Entries shown section start

-- ==== Sys2Proof/Machine/MainRows.lean ====
section
/-!
DEFINITION. The main store's own commands (spec 09) and the persist grants (R254 to R256): array reads, the scrubber,
snapshots of its counters, grants held and served.
-/
namespace Sys2Proof.Machine

open Sys2Proof

/-- Is the line one a home can be asked for: on this part's main store (R224), or a group member's (R217)? -/
def State.lineOk (s : State) (l : Nat) : Bool := decide (l < s.part.msLines) || decide (2 ^ 44 ≤ l)

/-- Act on a line of the main store; an address beyond it does not exist (R224). -/
def State.onLine (s : State) (l : Nat) (f : State → State) : Res :=
  if s.lineOk l then .next (f s) else .fault .beyondMainStore

/-- A read of the array by a master, with what the array changed in its words (R227): the data or the poison leave for
that master. -/
def execMainStoreReadResult (line : Nat) (err : List (BitVec 56)) (m : BitVec 12) (s : State) : Res :=
  s.onLine line fun s =>
    if line ≥ 2 ^ 44 then s
    else
      let (bs, p, s) := s.arrayRead line err m.toNat
      s.out (.memAnswer line (256 + m.toNat) bs p)

/-- Are the running conditions of the scrubber met (R234)? -/
def State.scrubOn (s : State) : Bool := decide (s.phase = .run) && (s.rg (aMs 0) 0x118).getLsbD 8

/-- The scrubber moves on; at the end of a pass it records 0x0306 (R234). -/
def State.scrubNext (s : State) (st : Nat) : State :=
  let k := s.stack st
  if k.scrubR + 1 < 2 ^ 25 then
    (s.modStack st fun k => { k with scrubR := k.scrubR + 1, scrubbing := true }).sg (aStk st 0) (s.rg (aStk st 0) ||| 0x100)
  else
    let s := s.modStack st fun k => { k with scrubR := 0, scrubbing := false, passes := satAdd 16 k.passes 1 }
    let s := s.sg (aStk st 0) (setBit (s.rg (aStk st 0)) 8 false)
    s.event { code := 0x0306, sev := 0, master := 0x710 + st, pay := [(3, st), (16, (s.stack st).passes)] }

/-- OWNER and RMEM of R203 for an owner: four bits each. -/
def Own.code : Own → Nat × Nat
  | .clu k => (k.toNat, 0)
  | .host => (8, 0)
  | .member i => (9, i.toNat)
  | .home => (10, 0)
  | .none => (15, 0)

/-- What the scrubber finds on a line that it repairs from its owner is counted, and every corrected word is written back (R234,
R241); 0x0302 and 0x0303 are for lines that it poisons (R236). -/
def State.scrubFound (s : State) (st l : Nat) (outs : List WordOut) : State :=
  let s := (s.correct l (fixesOf outs)).wordEvent l 0x0301 0 1 (0x710 + st) ((fixesOf outs).map fun x => x.2.2.1)
  s.modStack st fun k => { k with ue := satAdd 24 k.ue (uesOf outs).length,
                                  amm := satAdd 24 k.amm (b2n (outs.any fun o => o = .mismatch)) }

/-- The owner's copy of a line goes to the array with fresh check bits: event 0x0304 (R236). It carries the owner as R203 codes it
(DESIGN CHOICE, log 72). -/
def State.scrubRepair (s : State) (st l : Nat) (d : List Byte) (pois : Bool) : State :=
  let (o, m) := (s.dirOf l).owner.code
  ((s.arrayLine l d pois (0x710 + st)).event
    { code := 0x0304, sev := 1, cls := 1, blk := some (.ms (BitVec.ofNat 3 st)), master := 0x710 + st,
      addr := 96 * l, acc := 1, space := 0, pay := [(48, 96 * l), (4, o), (4, m)] }).scrubNext st

/-- Is a member of the group the owner of a line? -/
def Dir.memberOwns (d : Dir) : Bool := match d.owner with | .member _ => true | _ => false

/-- One scrub read (R234, R236, R239). A member that owns a broken line is asked for its copy by FwdU, and the scrubber waits. -/
def State.scrub (s : State) (st : Nat) : State :=
  let l := lineAt s.part st (s.stack st).scrubR
  let me : Agent := .unc (BitVec.ofNat 12 (0x710 + st))
  match s.dataFor l me with
  | some _ =>
    (match s.lineRead l me with
    | (some (d, z), s) => if (s.dirOf l).memberOwns then s.scrubRepair st l d z else s.scrubNext st
    | (none, s) => s)
  | none =>
    if s.fenced l then s.scrubNext st
    else if !s.quietLine l || s.asked l me then s
    else
      let outs := s.lineOuts l []
      let broken : Bool := outs.any fun o => match o with | .uncorrectable _ => true | .mismatch => true | _ => false
      match (if broken then s.ownerClu l else none) with
      | some k =>
        let s := s.checkLine k l
        (match s.cline k l with
        | some c => (s.scrubFound st l outs).scrubRepair st l c.data c.pois
        | none => s)
      | none =>
        if broken && (s.dirOf l).memberOwns then (s.scrubFound st l outs).lineAsk l me
        else (s.arrayRead l [] (0x710 + st)).2.2.scrubNext st

def execScrubRead (st : BitVec 3) (s : State) : Res :=
  .next (if s.scrubOn ∧ st.toNat < s.part.stks then s.scrub st.toNat else s)

/-- Requests for the snapshots of the main store (R220, R241): REQ clears RDY. -/
def execErrsnapReq (a : Via) (s : State) : Res := s.onWrite a (aMs 8) fun s => (s.sg (aMs 8) 0).snapReq .err
def execDirsnapReq (a : Via) (s : State) : Res := s.onWrite a (aMs 0xC0F8) fun s => (s.sg (aMs 0xC0F8) 0).snapReq .dir

/-- A granted line (R255): the cluster's line holds PG, its processors' waiting stores are granted, and a posted line
goes to its home. -/
def State.grantTo (s : State) (l : Nat) (r : Agent) : State :=
  match r with
  | .cluster kb =>
    let k := kb.toNat
    let s := match s.cline k l with
      | some c => if c.st = .eb ∨ c.st = .sb ∨ c.st = .i then s else s.setLine k l { c with pg := true }
      | none => s
    (List.range 8).foldl (fun s t =>
      let p : BitVec 6 := BitVec.ofNat 6 (8 * k + t)
      (s.proc p).slots.foldl (fun s x =>
        if !x.granted && x.entries.any (fun e => s.entryLine e = some l) then
          let s := s.modProc p fun q => { q with slots := q.slots.map fun y => if y.id = x.id then
            { y with granted := true, ents := y.ents.map fun z => { z with ans := true } } else y }
          if x.entries.head?.any fun e => e.comb then s.slotGo p x.id else s
        else s) s) s
  | .host => s.hostGrant l
  | _ => s

/-- A home answers a persist grant request (R255): a request exists where one of the cluster's slots waits for its
grant. -/
def State.persistAsk (s : State) (l : Nat) (r : Agent) : State :=
  match r with
  | .cluster kb =>
    let waits : Bool := (List.range 8).any fun t => (s.proc (BitVec.ofNat 6 (8 * kb.toNat + t))).slots.any fun x =>
      !x.granted && x.entries.any fun e => e.persist && s.entryLine e = some l
    if !waits then s
    else match s.grantOr l r with
    | (true, s) => s.grantTo l r
    | (false, s) => s
  | _ => s

def execPersistGrantRequest (line : Nat) (r : Agent) (s : State) : Res := s.onLine line fun s => s.persistAsk line r

/-- The oldest held grant of a home is served once the count allows it (R256). -/
def State.serveHeld (s : State) (st : Nat) : State :=
  match (s.stack st).held with
  | [] => s
  | (l, r) :: rest =>
    match s.tryGrant l with
    | none => s
    | some s => ((s.modStack st fun k => { k with held := rest }).grantTo l r).stallEnd

def execHeldGrantServed (st : BitVec 3) (s : State) : Res := .next (s.serveHeld st.toNat)

end Sys2Proof.Machine
end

Entries shown section end

> What the task requires:
Whenever the word "decide" appears in a line of the listing, report that line.

> Solution to this task:
def State.lineOk (s : State) (l : Nat) : Bool := decide (l < s.part.msLines) || decide (2 ^ 44 ≤ l)
def State.scrubOn (s : State) : Bool := decide (s.phase = .run) && (s.rg (aMs 0) 0x118).getLsbD 8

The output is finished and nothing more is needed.